Member of parliament for Mion constituency
- President: Jerry John Rawlings
- Preceded by: Oliver Sigli Mahamudu
- Succeeded by: Alabira Ibrahim
- Parliamentary group: National Democratic Congress

Personal details
- Born: 21 April 1950 (age 76)
- Occupation: Teacher

= Alhassan Ahmed Adams =

Ghanaian politician

Alhassan Ahmed Adams is a Ghanaian politician and member of the First Parliament of the Fourth Republic of Ghana representing Mion Constituency under the membership of the National Democratic Congress.

== Early life and education ==
Alhassan was born on 21 April 1950. He attended Nalerigu Teacher Training College where he obtained his GCE Ordinary Level.
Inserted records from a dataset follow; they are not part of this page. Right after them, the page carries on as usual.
@[simp] theorem State.notice_pending (s : State) (m : Mail) : (s.notice m).pending = s.pending := rfl
@[simp] theorem State.notice_regs (s : State) (m : Mail) : (s.notice m).regs = s.regs := rfl
@[simp] theorem State.notice_cnts (s : State) (m : Mail) : (s.notice m).cnts = s.cnts := rfl
@[simp] theorem State.notice_snaps (s : State) (m : Mail) : (s.notice m).snaps = s.snaps := rfl
@[simp] theorem State.notice_caps (s : State) (m : Mail) : (s.notice m).caps = s.caps := rfl
@[simp] theorem State.notice_ports (s : State) (m : Mail) : (s.notice m).ports = s.ports := rfl
@[simp] theorem State.notice_frames (s : State) (m : Mail) : (s.notice m).frames = s.frames := rfl
@[simp] theorem State.notice_nextId (s : State) (m : Mail) : (s.notice m).nextId = s.nextId := rfl
@[simp] theorem State.notice_cls (s : State) (m : Mail) : (s.notice m).cls = s.cls := rfl
@[simp] theorem State.notice_sas (s : State) (m : Mail) : (s.notice m).sas = s.sas := rfl
@[simp] theorem State.notice_instNo (s : State) (m : Mail) : (s.notice m).instNo = s.instNo := rfl
@[simp] theorem State.notice_ghosts (s : State) (m : Mail) : (s.notice m).ghosts = s.ghosts := rfl
@[simp] theorem State.notice_secys (s : State) (m : Mail) : (s.notice m).secys = s.secys := rfl
@[simp] theorem State.notice_rscs (s : State) (m : Mail) : (s.notice m).rscs = s.rscs := rfl
@[simp] theorem State.notice_cas (s : State) (m : Mail) : (s.notice m).cas = s.cas := rfl
@[simp] theorem State.notice_pairing (s : State) (m : Mail) : (s.notice m).pairing = s.pairing := rfl
@[simp] theorem State.notice_saSlots (s : State) (m : Mail) : (s.notice m).saSlots = s.saSlots := rfl
@[simp] theorem State.notice_cakSlots (s : State) (m : Mail) : (s.notice m).cakSlots = s.cakSlots := rfl
@[simp] theorem State.notice_tetherKey (s : State) (m : Mail) : (s.notice m).tetherKey = s.tetherKey := rfl
@[simp] theorem State.notice_ctxKey (s : State) (m : Mail) : (s.notice m).ctxKey = s.ctxKey := rfl
@[simp] theorem State.notice_zeroized (s : State) (m : Mail) : (s.notice m).zeroized = s.zeroized := rfl
@[simp] theorem State.notice_prov (s : State) (m : Mail) : (s.notice m).prov = s.prov := rfl
@[simp] theorem State.notice_rng (s : State) (m : Mail) : (s.notice m).rng = s.rng := rfl
@[simp] theorem State.notice_svc (s : State) (m : Mail) : (s.notice m).svc = s.svc := rfl
@[simp] theorem State.notice_engs (s : State) (m : Mail) : (s.notice m).engs = s.engs := rfl
@[simp] theorem State.notice_yrd (s : State) (m : Mail) : (s.notice m).yrd = s.yrd := rfl
@[simp] theorem State.notice_tmg (s : State) (m : Mail) : (s.notice m).tmg = s.tmg := rfl
@[simp] theorem State.notice_cel (s : State) (m : Mail) : (s.notice m).cel = s.cel := rfl
@[simp] theorem State.notice_tim (s : State) (m : Mail) : (s.notice m).tim = s.tim := rfl
@[simp] theorem State.notice_par (s : State) (m : Mail) : (s.notice m).par = s.par := rfl
@[simp] theorem State.notice_ledger (s : State) (m : Mail) : (s.notice m).ledger = s.ledger := rfl
@[simp] theorem State.notice_fuses (s : State) (m : Mail) : (s.notice m).fuses = s.fuses := rfl
@[simp] theorem State.notice_straps (s : State) (m : Mail) : (s.notice m).straps = s.straps := rfl
@[simp] theorem State.notice_start (s : State) (m : Mail) : (s.notice m).start = s.start := rfl
@[simp] theorem State.notice_flash (s : State) (m : Mail) : (s.notice m).flash = s.flash := rfl
@[simp] theorem State.notice_pwr (s : State) (m : Mail) : (s.notice m).pwr = s.pwr := rfl
@[simp] theorem State.notice_tck (s : State) (m : Mail) : (s.notice m).tck = s.tck := rfl
@[simp] theorem State.notice_alarm (s : State) (m : Mail) : (s.notice m).alarm = s.alarm := rfl
@[simp] theorem State.notice_acus (s : State) (m : Mail) : (s.notice m).acus = s.acus := rfl
@[simp] theorem State.notice_rings (s : State) (m : Mail) : (s.notice m).rings = s.rings := rfl
@[simp] theorem State.notice_sess (s : State) (m : Mail) : (s.notice m).sess = s.sess := rfl
@[simp] theorem State.notice_iahDrop (s : State) (m : Mail) : (s.notice m).iahDrop = s.iahDrop := rfl
@[simp] theorem State.notice_jtag (s : State) (m : Mail) : (s.notice m).jtag = s.jtag := rfl
@[simp] theorem State.notice_pci (s : State) (m : Mail) : (s.notice m).pci = s.pci := rfl
@[simp] theorem State.notice_smb (s : State) (m : Mail) : (s.notice m).smb = s.smb := rfl
@[simp] theorem State.notice_obs (s : State) (m : Mail) : (s.notice m).obs = s.obs := rfl
@[simp] theorem State.notice_leds (s : State) (m : Mail) : (s.notice m).leds = s.leds := rfl
@[simp] theorem State.notice_mem (s : State) (m : Mail) : (s.notice m).mem = s.mem := rfl
@[simp] theorem State.notice_mgtWait (s : State) (m : Mail) : (s.notice m).mgtWait = s.mgtWait := rfl
@[simp] theorem State.notice_out (s : State) (m : Mail) : (s.notice m).out = s.out := rfl

/-! ## The end of a step -/

theorem State.setGate_gate (s : State) (b : Bool) : (s.setGate b).par.gate = b := by
  unfold State.setGate
  split
  · rename_i h; simpa using h
  · rfl

theorem State.setGate_else (s : State) (b : Bool) :
    (s.setGate b).par = { s.par with gate := b } ∧ (s.setGate b).alarm = s.alarm := by
  unfold State.setGate
  split
  · rename_i h
    have : s.par.gate = b := by simpa using h
    exact ⟨by rw [← this], rfl⟩
  · exact ⟨rfl, rfl⟩

/-- Whatever the core does, the pads follow their conditions at the end of a step (R224, R226). -/
theorem State.padLogic_padsOk (s : State) : s.padLogic.par.gate =
    (s.padLogic.par.actOut && s.padLogic.par.settled && !s.padLogic.par.actIn && !s.padLogic.par.fenceIn) := by
  unfold State.padLogic State.gateLook
  split
  · rw [(State.setGate_else _ _).1]
  · rw [(State.setGate_else _ _).1]

/-- A step leaves the queue as the command found it. -/
@[simp] theorem State.done_pending (s t : State) : (s.done t).pending = s.pending := by
  unfold State.done; generalize t.settle = u; rfl

end Sys2Proof.Machine
end

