/-- Refutes O36: its shedding clause has the recomputed count switch engines off and nothing else, but at S5 the count is also put on
record, for S6 to keep (R155). -/
theorem not_engineCommandsComplete : ¬ Obligations.EngineCommandsComplete := by
  rintro ⟨-, -, -, -, -, -, -, -, -, -, -, -, -, -, hshed, -⟩
  have hclaim : exec .shedEngineRecompute firstShedAtS5 = .next (firstShedAtS5.done (firstShedAtS5.shedBeyond 64)) :=
    hshed firstShedAtS5 64 firstShedAtS5_keeps
  have hmodel : exec .shedEngineRecompute firstShedAtS5 =
      .next (firstShedAtS5.done ((firstShedAtS5.noteKept 64).shedBeyond 64)) :=
    exec_of_effect rfl (State.shedEngines_kept firstShedAtS5_keeps)
  have hkept := congrArg (fun t => t.yrd.keptS5) (Host.Outcome.next.inj (hmodel.symm.trans hclaim))
  simp only [firstShedAtS5_recorded, firstShedAtS5_unrecorded] at hkept
  cases hkept

end Sys2Proof.Machine
end

section
/-!
PROOFS. Commands turned away (R150, R204, R205, R334, R336, R337, R346): adjustments of time, Iaholt datagrams, a test request while
another test is in hand, gated instructions of the TAP, a TAIL beyond its ring.
-/

namespace Sys2Proof.Machine

/-- A command that its origin's ACU grants ends in the state that its operation is shown to give. -/
theorem exec_of_granted_effect {c : Instr} {s u : State} {o : Origin} {r : Reg} {i : Nat} {f : State → State}
    (hc : exec c s = .next (s.done (s.hostWrite o r i f))) (hg : s.grants o r i = true) (h : f s = u) :
    exec c s = .next (s.done u) :=
  h ▸ exec_granted hc hg

/-! ## Adjustments of time (R204, R205) -/

@[simp] theorem State.adjRefuse_tim (s : State) (g e : Nat) : (s.adjRefuse g e).tim = s.tim := by
  obtain ⟨r, w, p, o, h⟩ := State.setInt_frame ((s.cmdErr .TIM_ADJ_CMD g e).count .tim 0 0 4) .TIM_INT_STAT 7 0
  rw [State.adjRefuse, h, State.count_tim]
  exact State.setWord_tim ..

/-- The standby takes no adjustment. -/
theorem State.adjust_standby {s : State} (o : Origin) (rated jump : Bool) (f : Tim → Tim) (hst : s.par.st = .standby) :
    s.adjust o rated jump f = s.adjRefuse o.grp 4 := by
  simp only [State.adjust, hst, beq_self_eq_true, if_true]

/-- A master that does not own time adjusts nothing. -/
theorem State.adjust_notOwner {s : State} {o : Origin} (rated jump : Bool) (f : Tim → Tim) (hst : s.par.st ≠ .standby)
    (hown : s.ownsTime o = false) : s.adjust o rated jump f = s.adjRefuse o.grp 1 := by
  simp only [State.adjust, beq_false_of_ne hst, hown, Bool.not_false, Bool.false_eq_true, if_false, if_true]

/-- Where the time unit is as it was, no time record is sent. -/
theorem State.mirrorTime_same {s t : State} (h : t.tim = s.tim) : s.mirrorTime t = t := by
  simp only [State.mirrorTime, h, bne_self_eq_false, Bool.false_and, Bool.false_eq_true, if_false]

/-- A granted adjustment that is refused leaves its error, its count and its interrupt only. -/
theorem exec_adjRefused {c : Instr} {s : State} {o : Origin} {rated jump : Bool} {f : State → Tim → Tim} {e : Nat}
    (hc : exec c s = .next (s.done (s.mirrorTime (s.hostWrite o .TIM_ADJ_CMD 0 (fun t => t.adjust o rated jump (f t))))))
    (hg : s.grants o .TIM_ADJ_CMD = true) (h : s.adjust o rated jump (f s) = s.adjRefuse o.grp e) :
    exec c s = .next (s.done (s.adjRefuse o.grp e)) := by
  rw [hc, State.hostWrite_granted s o .TIM_ADJ_CMD 0 _ hg, h, State.mirrorTime_same (State.adjRefuse_tim s o.grp e)]

/-! ## Datagrams (R336) -/

/-- A datagram with a bad tag, or with a sequence number not above the last accepted one, is discarded and counted. -/
theorem State.iahTake_discards {s : State} {h : IahHdr} {k : Nat} {x : IahSess} (f : State → Nat → State)
    (hsess : s.sessOf h.session = some (k, x)) (hen : s.flag F.MGT_CFG_IAH_EN = true) (hbad : h.tagOk = false ∨ h.seq ≤ x.seq) :
    s.iahTake h f = { s with iahDrop := s.iahDrop + 1 } := by
  have hdrop : (!h.tagOk || decide (h.seq ≤ x.seq)) = true := by
    rcases hbad with hb | hb <;> simp [hb]
  simp only [State.iahTake, hsess, hen, hdrop, Bool.not_true, Bool.false_eq_true, if_false, if_true]

/-! ## Test requests (R150) -/

/-- A request while another test is in hand stores its operands only. -/
theorem State.testRequest_busy {s : State} {o : Origin} (op eng : Nat) (hmain : o.main = true) (hbusy : s.testBusy = true) :
    s.testRequest o op eng = (s.setFld F.YRD_TEST_OP op).setFld F.YRD_TEST_ENGINE eng := by
  simp only [State.testRequest, hmain, hbusy, Bool.not_true, Bool.false_eq_true, true_or, if_false, if_true]

/-! ## The TAP (R346) -/

/-- Outside a presence window a gated instruction is taken as BYPASS. -/
theorem State.gatedIr_closed {s : State} (c : BitVec 8) (f : State → State) (hpres : s.presence = false) :
    s.gatedIr c f = s.ir 0xFF := by
  simp only [State.gatedIr, hpres, Bool.false_eq_true, if_false]

/-! ## Rings (R334) -/

/-- A TAIL beyond the ring is a fault of kind 6 and nothing else. -/
theorem State.tailWrite_beyond {s : State} {tx : Bool} {ring : Nat} {v : W32}
    (hbeyond : 2 ^ (6 + bits (s.word (ringCtl tx) (ring % 8)) 3 0) ≤ bits v 15 0) :
    s.tailWrite .pf0 tx ring v = s.recordFault .pf0 (regAddr (ringTail tx) (ring % 8)) true 6 := by
  simp only [State.tailWrite, State.ringCmd, hbeyond, beq_self_eq_true, if_true]

/-! ## The commands -/

/-- Settles O60: each command by what turns it away. -/
theorem commandsTurnedAwayLeaveTheirTargets : Obligations.CommandsTurnedAwayLeaveTheirTargets := by
  refine ⟨?rate, ?step, ?both, ?set, ?read, ?write, ?close, ?busy, ?extest, ?clamp, ?highz, ?tail⟩
  case rate => exact fun s o hg hst hown => exec_adjRefused (c := .adjRate o) rfl hg (State.adjust_notOwner _ _ _ hst hown)
  case step => exact fun s o hg hst hown => exec_adjRefused (c := .adjStep o) rfl hg (State.adjust_notOwner _ _ _ hst hown)
  case both => exact fun s o hg hst hown => exec_adjRefused (c := .adjRateAndStep o) rfl hg (State.adjust_notOwner _ _ _ hst hown)
  case set => exact fun s o hg hst => exec_adjRefused (c := .adjSet o) rfl hg (State.adjust_standby o _ _ _ hst)
  case read =>
    exact fun s h start count k x hsess hen hbad => exec_of_effect rfl (State.iahTake_discards _ hsess hen hbad)
  case write =>
    exact fun s h pairs k x hsess hen hbad =>
      exec_of_effect rfl (congrArg State.firmware (State.iahTake_discards _ hsess hen hbad))
  case close => exact fun s h k x hsess hen hbad => exec_of_effect rfl (State.iahTake_discards _ hsess hen hbad)
  case busy =>
    exact fun s o op eng hg hmain hbusy =>
      exec_of_granted_effect (c := .testRequest o op eng) rfl hg (State.testRequest_busy op eng hmain hbusy)
  case extest => exact fun s hpres => exec_of_effect rfl (State.gatedIr_closed _ _ hpres)
  case clamp => exact fun s hpres => exec_of_effect rfl (State.gatedIr_closed _ _ hpres)
  case highz => exact fun s hpres => exec_of_effect rfl (State.gatedIr_closed _ _ hpres)
  case tail =>
    rintro s o tx ring v rfl hg hbeyond
    exact exec_of_granted_effect (c := .tailWrite .pf0 tx ring v) rfl hg (State.tailWrite_beyond hbeyond)

end Sys2Proof.Machine
end

section
/-!
PROOFS. The traffic manager (08): the refill, the windows of shapers, queues, policers and gates, gate lists, launch times and
missed PTP departures. That a queue's fill reads in whole KiB, rounded down, is the model's choice (log entry 34).
-/

namespace Sys2Proof.Machine

/-! ## The windows (R174) -/

/-- Within one copy a word of another register is as it was. -/
theorem State.word_setWord_other (s : State) {r q : Reg} (w : W32) (g : Nat) (hr : r.ctorIdx ≠ q.ctorIdx) :
    (s.setWord q w 0 g).word r 0 g = s.word r 0 g :=
  State.word_setWord_ne s w (by unfold regKey; omega)

/-- A fresh result of a window's CMD register leaves the window's other fields. -/
theorem State.fld_cmdErr_other (s : State) {f : FieldRef} {q : Reg} (g e : Nat) (hr : f.reg.ctorIdx ≠ q.ctorIdx) :
    (s.cmdErr q g e).fld f 0 g = s.fld f 0 g :=
  congrArg (fun w => bits w f.hi f.lo) (State.word_setWord_other s _ g hr)

theorem State.word_cmdErr_other (s : State) {r q : Reg} (g e : Nat) (hr : r.ctorIdx ≠ q.ctorIdx) :
    (s.cmdErr q g e).word r 0 g = s.word r 0 g :=
  State.word_setWord_other s _ g hr

theorem State.timeT_cmdErr (s : State) (r : Reg) (g e : Nat) : (s.cmdErr r g e).timeT = s.timeT := by
  simp only [State.timeT, State.counter, State.cmdErr, State.setWord_tim]

theorem State.queue_cmdErr (s : State) (r : Reg) (g e k : Nat) : (s.cmdErr r g e).queue k = s.queue k := by
  simp only [State.queue, State.cmdErr, State.setWord_tmg]

theorem State.policer_cmdErr (s : State) (r : Reg) (g e k : Nat) : (s.cmdErr r g e).policer k = s.policer k := by
  simp only [State.policer, State.cmdErr, State.setWord_tmg]

theorem State.tmg_of_onlyWords {s t : State} {l : List Reg} {g : Nat} (h : s.onlyWords t l g = true) : t.tmg = s.tmg := by
  simp only [State.onlyWords, Bool.and_eq_true, decide_eq_true_eq] at h
  rw [h.1]

/-- A write of a master that may write, within the window, starts from a fresh result. -/
theorem State.tmgWrite_permitted {s : State} {o : Origin} {r : Reg} {idx : Bool} (f : State → State) (hmain : o.main = true)
    (hidx : idx = true) : s.tmgWrite o r idx f = f (s.cmdErr r o.grp 0) := by
  simp only [State.tmgWrite, hmain, hidx, Bool.not_true, Bool.false_eq_true, if_false]

/-! ## Shapers (R163, R174) -/

/-- DATA0 of a bucket read: OVH and RATE. -/
def Bucket.rateWord (b : Bucket) : Nat := fw 31 26 b.cfg.2.2.1 + fw 19 0 b.cfg.1

/-- DATA2 of a bucket read: WEIGHT and BURST. -/
def Bucket.burstWord (b : Bucket) : Nat := fw 31 20 b.cfg.2.2.2.2 + fw 15 0 b.cfg.2.1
He worked as a teacher before going into politics and subsequently became a parliamentarian.

== Politics ==
Alhassan began his political career in 1992 when he became the parliamentary candidate for the National Democratic Congress (NDC) to represent his constituency in the Northern region of Ghana prior to the commencement of the 1992 Ghanaian parliamentary election.

He was elected into the First Parliament of the Fourth Republic of Ghana on 7 January 1993 after being pronounced winner at the 1992 Ghanaian election held on 29 December 1992. He succeeded Oliver Sigli Mahamudu who was a member of parliament for the Constituency in the 3rd Republic of Ghana.

He lost his candidacy to his fellow party comrade Abu E Musah who lost to Alabira Ibrahim of the Convention People's Party at the 1996 Ghanaian general elections. Abu E Musah polled 18.00% of the total valid votes cast which was equivalent to 5,220 votes while Alabira Ibrahim polled 32.70% of the total valid votes cast which was equivalent to 9,519 votes.